-- ==== Sys2Proof/Machine/Seal.lean ====
section
/-! DEFINITION. What protects the data that the device places in host memory and on its drives (R403, R425 to R427): records and weight shares in T2
under AES-256-GCM with the storage key, blocks in T3 under AES-256-XTS. PRESUMED, log entry 161. -/

namespace Sys2Proof.Machine

/-- A number of `words` 64-bit words drawn from the DRBG (R404), and the state after it. DESIGN CHOICE, log entry 2. -/
def State.draw (s : State) (words : Nat) : State × Nat :=
  ({ s with freeCtr := s.freeCtr + words },
    (List.range words).foldl (fun acc i => acc + (Config.freeValue (s.freeCtr + i)).toNat * 2 ^ (64 * i)) 0)

/-- The storage keys of a start (R403): 32 bytes for GCM, then the two keys of XTS. -/
def State.gcmKey (s : State) : List Nat := leBytes 32 s.sec.storeKey
def State.xtsKey (s : State) : List Nat := leBytes 64 (s.sec.storeKey / 2 ^ 256)

/-- Put DMA writes to host memory out, in order: at once, or when Bus Master Enable is set again (R549). -/
def State.toHostMemory (s : State) (l : List Out) : State :=
  if s.host.master then { s with out := l.reverse ++ s.out } else { s with host := { s.host with waiting := s.host.waiting ++ l } }

/-- The host address of a byte of a registered area (R544): its regions in list order. -/
def areaAddress : List (Nat × Nat) → Nat → Nat
  | [], off => off
  | r :: l, off => if off < r.2 then r.1 + off else areaAddress l (off - r.2)

/-- The writes of a run of bytes into the spill area from a block on, 4 KiB at a time (R229). -/
def spillWrites (regions : List (Nat × Nat)) (block : Nat) (bs : List Nat) : List Out :=
  (List.range ((bs.length + 4095) / 4096)).map fun i => Out.hostWrite (areaAddress regions (4096 * (block + i))) ((bs.drop (4096 * i)).take 4096)

/-- Seal a run of bytes into the spill area from a block on (R425, R426): one GCM message whose IV is a number and the next write serial, the
ciphertext to host memory. The tag and the serial stay in the device. -/
def State.sealRun (s : State) (n block : Nat) (bs : List Nat) : State × Nat × Nat :=
  let serial := (s.sec.writeSerial + 1) % 2 ^ 64
  let iv := leBytes 4 n ++ leBytes 8 serial
  let c := gcmText s.gcmKey iv bs
  ({ s with sec := { s.sec with writeSerial := serial } }.toHostMemory (spillWrites s.host.spill.regions block c), leNat (gcmTag s.gcmKey iv [] c), serial)

/-- Seal a weight share in runs of 64 KiB (R425): the tag and serial of each. What stands for the index in a run's IV is its first block.
DESIGN CHOICE, log entry 46. -/
def State.sealShare (s : State) (block : Nat) (bs : List Nat) : State × List (Nat × Nat) :=
  (List.range ((bs.length + 65535) / 65536)).foldl (fun (acc : State × List (Nat × Nat)) i =>
    let r := acc.1.sealRun (block + 16 * i) (block + 16 * i) ((bs.drop (65536 * i)).take 65536)
    (r.1, acc.2 ++ [r.2])) (s, [])

/-- XTS's next tweak block: twice the last in its field. -/
def xtsNext (t : Nat) : Nat := if t < 2 ^ 127 then 2 * t else Nat.xor (2 * t % 2 ^ 128) 0x87

/-- Blocks of 16 bytes under XTS. -/
def xtsBlocks (ws : List (List Nat)) : List (List Nat) → Nat → List Nat
  | [], _ => []
  | b :: l, t => xorBytes (aesBlock ws (xorBytes b (leBytes 16 t))) (leBytes 16 t) ++ xtsBlocks ws l (xtsNext t)

/-- A data unit of 4 096 bytes under XTS (R425): the tweak is the LBA in its first eight bytes and the drive position in the next eight.
DESIGN CHOICE, log entry 47. -/
def xtsUnit (key : List Nat) (drive lba : Nat) (bs : List Nat) : List Nat :=
  let t := leNat (aesBlock (keySchedule (key.drop 32)) (leBytes 8 lba ++ leBytes 8 drive))
  xtsBlocks (keySchedule (key.take 32)) (blocks16 bs bs.length) t

/-- Fill a run of bytes up with zeros to whole blocks of 4 KiB. -/
def toBlocks (bs : List Nat) : List Nat := bs ++ List.replicate ((bs.length + 4095) / 4096 * 4096 - bs.length) 0

/-- Write whole blocks into extents of a drive in list order (R235, R238, R427): each under its LBA. -/
def State.toFlash (s : State) (d : Nat) (extents : List Nat) (bs : List Nat) : State :=
  let lba (i : Nat) : Nat := 1024 * nth extents (i / 1024) + i % 1024
  let units := (List.range (bs.length / 4096)).map fun i => (lba i, xtsUnit s.xtsKey d (lba i) ((bs.drop (4096 * i)).take 4096))
  { s with out := .flashWrite d units :: s.out }

end Sys2Proof.Machine
end

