-- ==== Sys2Proof/Machine/Attend.lean ====
section
/-! DEFINITION. ATTEND (R113 to R124), the fixing of its token limit, the epoch hold's bound, replays and ordering fences. -/

namespace Sys2Proof.Machine

/-- The failing offset of a body length mismatch: the entry's field on a ring, the first body byte over the fabric (R117). -/
def lengthOffset : Src → Nat
  | .ring .. => 40
  | .fabric .. | .mirror _ => 32

/-- The failing KV-head range fields: bounds and group ends (06h), a span crossed (13h) (R113, R315). `a` is the byte offset
of the first head. DEDUCED, log entry 22. DEDUCED, log entry 40. -/
def State.rangeBad (s : State) (sh : Shape) (tenant a first count : Nat) : List (Nat × Nat × Bool) :=
  let last := first + count
  let crosses := match s.compOf tenant with
    | some i => decide (sh.n ≠ 0) && decide (s.spanOf i (first / sh.n) ≠ s.spanOf i ((last - 1) / sh.n))
    | none => false
  [(a, 6, decide (sh.n = 0) || decide (first % sh.n ≠ 0) || decide (first ≥ sh.kvHeads)),
   (a, 0x13, crosses),
   (a + 1, 6, decide (count = 0) || decide (last > sh.kvHeads) || (decide (last % sh.n ≠ 0) && decide (last ≠ sh.kvHeads)))]

/-- FP32 infinity or NaN. -/
def notFinite (v : Nat) : Bool := decide (bits v 30 23 = 255)

/-- Bytes a ring's reply buffer holds for a reply: 16 more for the tag in confidential operation (R545). -/
def State.replyRoom (s : State) (r : Req) : Nat := if s.sec.conf then r.replyLen - 16 else r.replyLen

/-- Whether a ring request's reply could exceed its reply length (R537). -/
def State.replyShort (s : State) (r : Req) (n : Nat) : Bool :=
  match r.src with
  | .ring .. => decide (s.replyRoom r < n)
  | .fabric .. | .mirror _ => false

/-- The failing fields of an ATTEND (R117). -/
def State.attendBad (s : State) (r : Req) : List (Nat × Nat × Bool) :=
  let kind := r.byte 27 % 4
  let qFmt := r.byte 26 % 16
  let oFmt := r.byte 26 / 16
  let aFmt := r.byte 27 / 4 % 16
  let first := r.byte 24
  let count := r.byte 25
  let plain :=
    [(1, 1, decide (r.flags / 2 ≠ 0)), (20, 8, notFinite (hdrField r.hdr 20 4)),
     (26, 3, decide (2 < qFmt) || decide (1 < oFmt)), (27, 1, decide (r.byte 27 / 64 ≠ 0)), (27, 3, decide (2 < aFmt)),
     (28, 1, decide (hdrField r.hdr 28 4 ≠ 0))]
  match Map.find s.seqs r.seqId with
  | none => plain
  | some q =>
    let sh := s.shape q.binding
    let w := s.weight q.binding
    plain ++ s.rangeBad sh r.tenant 24 first count ++
    [(2, 5, decide (r.layer ≥ sh.layers)),
     (27, 7, decide (kind ≠ 0) && decide (s.plannedTokens r.seqId r.layer (s.orderCtr + 1) + 1 > 1048576)),
     (27, 9, decide (kind = 3) && w.loaded && !w.hasQ),
     (27, 0x0B, decide (2 ≤ kind) && (!w.loaded || decide (sh.transform ≠ 0))),
     (lengthOffset r.src, 2, decide (r.bodyLen ≠ attendBody sh count qFmt kind aFmt)),
     (44, 0x15, s.replyShort r (count * sh.g * partialBytes sh.d oFmt))]

/-- Check 5 of R118 and check 7 of R160: BUSY_RETRY 02h, or 03h when flag [0] has started a swap-in. -/
def residentAnswer (flag0 : Bool) : Answer := .busy (if flag0 then 3 else 2)

/-- The residency refusal of a request: it starts the swap-in where flag [0] asks and one can start. -/
def State.busyAway (s : State) (seqId flags : Nat) : State × Answer :=
  if bit flags 0 then
    match s.startRestore seqId none with
    | .ok s => (s, residentAnswer true)
    | .error _ => (s, residentAnswer (match Map.find s.seqs seqId with | some e => decide (e.st = .restoring) | none => false))
  else (s, residentAnswer false)

/-- Checks 5 to 7 of R118 and 7 to 10 of R160 for a request of known fields: the answer that stops it, if one does. The T1
charge is reserved when they pass (R209). -/
def State.resourceChecks (s : State) (q : Request) (e : Seq) : Except (State × Answer) (State × Request) :=
  let sh := s.shape e.binding
  let (g0, g1) := q.groupSpan sh
  let base := s.plannedTokens q.seqId q.layer q.order
  let need := if q.kind = 1 ∨ q.attn ≠ 0 then e.resident sh q.layer
    else decide (e.st = .active) && (List.range (g1 - g0)).all fun i =>
      match Map.find e.leaves (pageKey sh q.layer (g0 + i) (e.tokens q.layer / 64)) with
      | some l => decide (l.loc = 1) || decide (l.loc = 3)
      | none => true
  if !need then .error (s.busyAway q.seqId (hdrField q.hdr 1 1))
  else
    let l := touched base q.tokens g0 g1
    match s.frameChecks (tenantOf q.seqId) e.base (e.growth sh q.layer l) l with
    | some a => .error (s, a)
    | none =>
      if q.projects && !s.canProject e.binding then .error (s, .busy 0x12)
      else
        let n := (l.filter fun t => !t.tail).length
        .ok (s.chargeBy (tenantOf q.seqId) fun c => { c with r1 := c.r1 + n },
          { q with checked := true, t1 := n, plan := l.map fun t => (pagePolder e.base t.group t.page, t.tail) })

/-- Take a tag for a request that reads or writes a layer; where nothing holds it, its resource checks come now (R192).
DEDUCED, log entry 39. -/
def State.enter (s : State) (r : Req) (set : Request → Request) : State :=
  match s.take r .held with
  | none => s.refuse r (.busy 1)
  | some (tag, q, s1) =>
    let q := set q
    let s1 := s1.setReq tag q
    if s1.heldBack q then s1
    else match Map.find s1.seqs q.seqId with
      | none => s1
      | some e => match s1.resourceChecks q e with
        | .ok (s2, q) => s2.setReq tag q
        | .error (_, a) =>
          let s0 := (s.busyAway q.seqId (if a = residentAnswer true then r.flags else 0)).1
          s0.refuse r a

/-- ATTEND (R118): checks 1 to 4, and 5 to 7 where nothing holds the request. -/
def State.attend (s : State) (r : Req) : State :=
  let kind := r.byte 27 % 4
  let span := match s.compOf r.tenant, Map.find s.seqs r.seqId with
    | some i, some q => s.spanOf i (r.byte 24 / (s.shape q.binding).n)
    | _, _ => 0
  s.gate r (decide (kind ≠ 0)) false true span (s.attendBad r) fun s =>
    s.enter r fun q => { q with isWrite := decide (kind ≠ 0), tokens := if kind = 0 then 0 else 1,
                                firstHead := r.byte 24, heads := r.byte 25 }

/-- The smallest length bucket that holds a token limit (R120). -/
def bucketFor (limit : Nat) : Nat := ((List.range 10).find? fun k => decide (limit ≤ 2 ^ (11 + k))).getD 9

/-- The PARTIALs of an ATTEND over no token: m minus infinity, l and o zero (R124, R131, R132). -/
def emptyPartials (q : Request) (sh : Shape) : List Nat :=
  let oFmt := q.oFmt
  (List.range (q.heads * sh.g)).flatMap fun j =>
    let bs := leBytes 4 0xFF800000 ++ List.replicate (4 + sh.d * (if oFmt = 1 then 2 else 4)) 0
    bs ++ leBytes 8 (partialCheck q (q.firstHead * sh.g + j) none bs)

/-- The answer of a held request whose descriptor is gone (R192). -/
def State.goneAnswer (s : State) (seqId : Nat) : Answer :=
  if s.lostSeqs.contains seqId || s.orphan seqId then lostAnswer seqId 0 else .malformed 4 8

/-- Fix the base and the limit of a request whose hold has lifted, take its frames and bind its lanes (R119, R162). The
surplus or shortage of its reservation is settled. -/
def State.bind (s : State) (tag : Nat) (q : Request) (e : Seq) : State :=
  let sh := s.shape e.binding
  let base := e.tokens q.layer
  let (g0, g1) := q.groupSpan sh
  let l := touched base q.tokens g0 g1
  let n := (l.filter fun t => !t.tail).length
  let q := { q with base := base, limit := base + q.tokens, bucket := bucketFor (base + q.tokens) }
  let lost := q.lostPages sh e
  if q.limit = 0 ∧ q.kind = 1 then s.finishOk tag { q with results := [(0, emptyPartials q sh)] }
  else if lost ≠ [] ∧ (q.kind = 1 ∨ q.attn ≠ 0) then s.fail tag q (lostPagesAnswer q.layer lost)
  else match s.takeFrames sh q.seqId q.layer (base + q.tokens) e l with
    | none => s.fail tag q (.busy 7)
    | some (s2, ws) =>
      let s2 := s2.chargeBy (tenantOf q.seqId) fun c => { c with r1 := c.r1 + n - q.t1 }
      s2.place tag { q with t1 := n, plan := [], writes := ws } e sh q.projects

/-- A hold lifts (R119, R162, R192): the checks that waited are made, then the token limit or base is fixed. -/
def State.lift (s : State) (tag : Nat) (q : Request) : State :=
  if s.heldBack q then s
  else match Map.find s.seqs q.seqId with
    | none => s.fail tag q (s.goneAnswer q.seqId)
    | some e =>
      if q.checked then s.bind tag q e
      else match s.resourceChecks q e with
        | .ok (s2, q) => s2.bind tag q e
        | .error (s2, a) => s2.fail tag q a

/-- ATTEND_TOKEN_LIMIT (R119). -/
def State.tokenLimit (s : State) (tag : Nat) : State :=
  match Map.find s.reqs tag with
  | some q => if q.kind = 1 ∧ q.phase = .held then s.lift tag q else s
  | none => s

/-- EPOCH_HOLD_EXPIRY (R316): the hold's bound passes. -/
def State.epochHoldExpiry (s : State) (hold : Nat) : State :=
  match Map.find s.holds hold with
  | none => s
  | some h =>
    if s.since h.since < s.obj (recKey 0x2440 h.comp 8) then s
    else { s with holds := Map.del s.holds hold }.refuse h.req (holdAnswer h.order4)

/-- REPLAY (R138): once the ladder has ended on every tainted frame, PAGE_LOST when one is lost, else the request runs once
more with the replay flag, its reservation and frames as they stand. -/
def State.replay (s : State) (tag : Nat) : State :=
  match Map.find s.reqs tag with
  | none => s
  | some q =>
    if q.phase ≠ .recover ∨ q.reports.any (fun x => decide (x.1 = 0x10)) then s else
    let of (f : Nat) : Health := match Map.find s.frames f with | some x => x.health | none => .good
    if q.tainted.any fun f => decide (of f = .lost) then
      match Map.find s.seqs q.seqId with
      | none => s.fail tag q (s.goneAnswer q.seqId)
      | some e => s.fail tag q (lostPagesAnswer q.layer (q.lostPages (s.shape e.binding) e))
    else if q.tainted.any fun f => decide (of f ≠ .good) then s
    else match Map.find s.seqs q.seqId with
      | none => s.fail tag q (s.goneAnswer q.seqId)
      | some e => (s.place tag { q with replayed := true, results := [] } e (s.shape e.binding)
        (q.projects && (decide (q.kind ≠ 1) || q.writes.any fun w => !q.written.contains w.2.1))).bump 0x2B1101

/-- ATTEND (R118). -/
def execAttend (r : Req) (s : State) : Host.Outcome State Fault Refusal := .next (s.attend r)
/-- ATTEND_TOKEN_LIMIT (R119, R120, R123, R124). -/
def execAttendTokenLimit (tag : Nat) (s : State) : Host.Outcome State Fault Refusal := .next (s.tokenLimit tag)
/-- EPOCH_HOLD_EXPIRY (R316): `tag` is the hold's number. -/
def execEpochHoldExpiry (tag : Nat) (s : State) : Host.Outcome State Fault Refusal := .next (s.epochHoldExpiry tag)
/-- REPLAY (R138). -/
def execReplay (tag : Nat) (s : State) : Host.Outcome State Fault Refusal := .next (s.replay tag)
/-- ORDERING_FENCE (R142, R540): it takes no tag and completes OK once every completed request's writes are in their stacks. -/
def execOrderingFence (r : Ring) (slot cookie : Nat) (s : State) : Host.Outcome State Fault Refusal :=
  .next ((s.emit (.completion (.ring r slot cookie) 0 0 0 0 (Answer.ok).statusBody s.time 0 [])).bump 0x2B1104)

end Sys2Proof.Machine
end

__________

▸ **WORK ITEM**: Take from the material above the lines running from the one with "def execReplay (tag" through the one with "their stacks. -/", and repeat them exactly, with nothing else.

▸ **EXERCISE RESPONSE**:
def execReplay (tag : Nat) (s : State) : Host.Outcome State Fault Refusal := .next (s.replay tag)
/-- ORDERING_FENCE (R142, R540): it takes no tag and completes OK once every completed request's writes are in their stacks. -/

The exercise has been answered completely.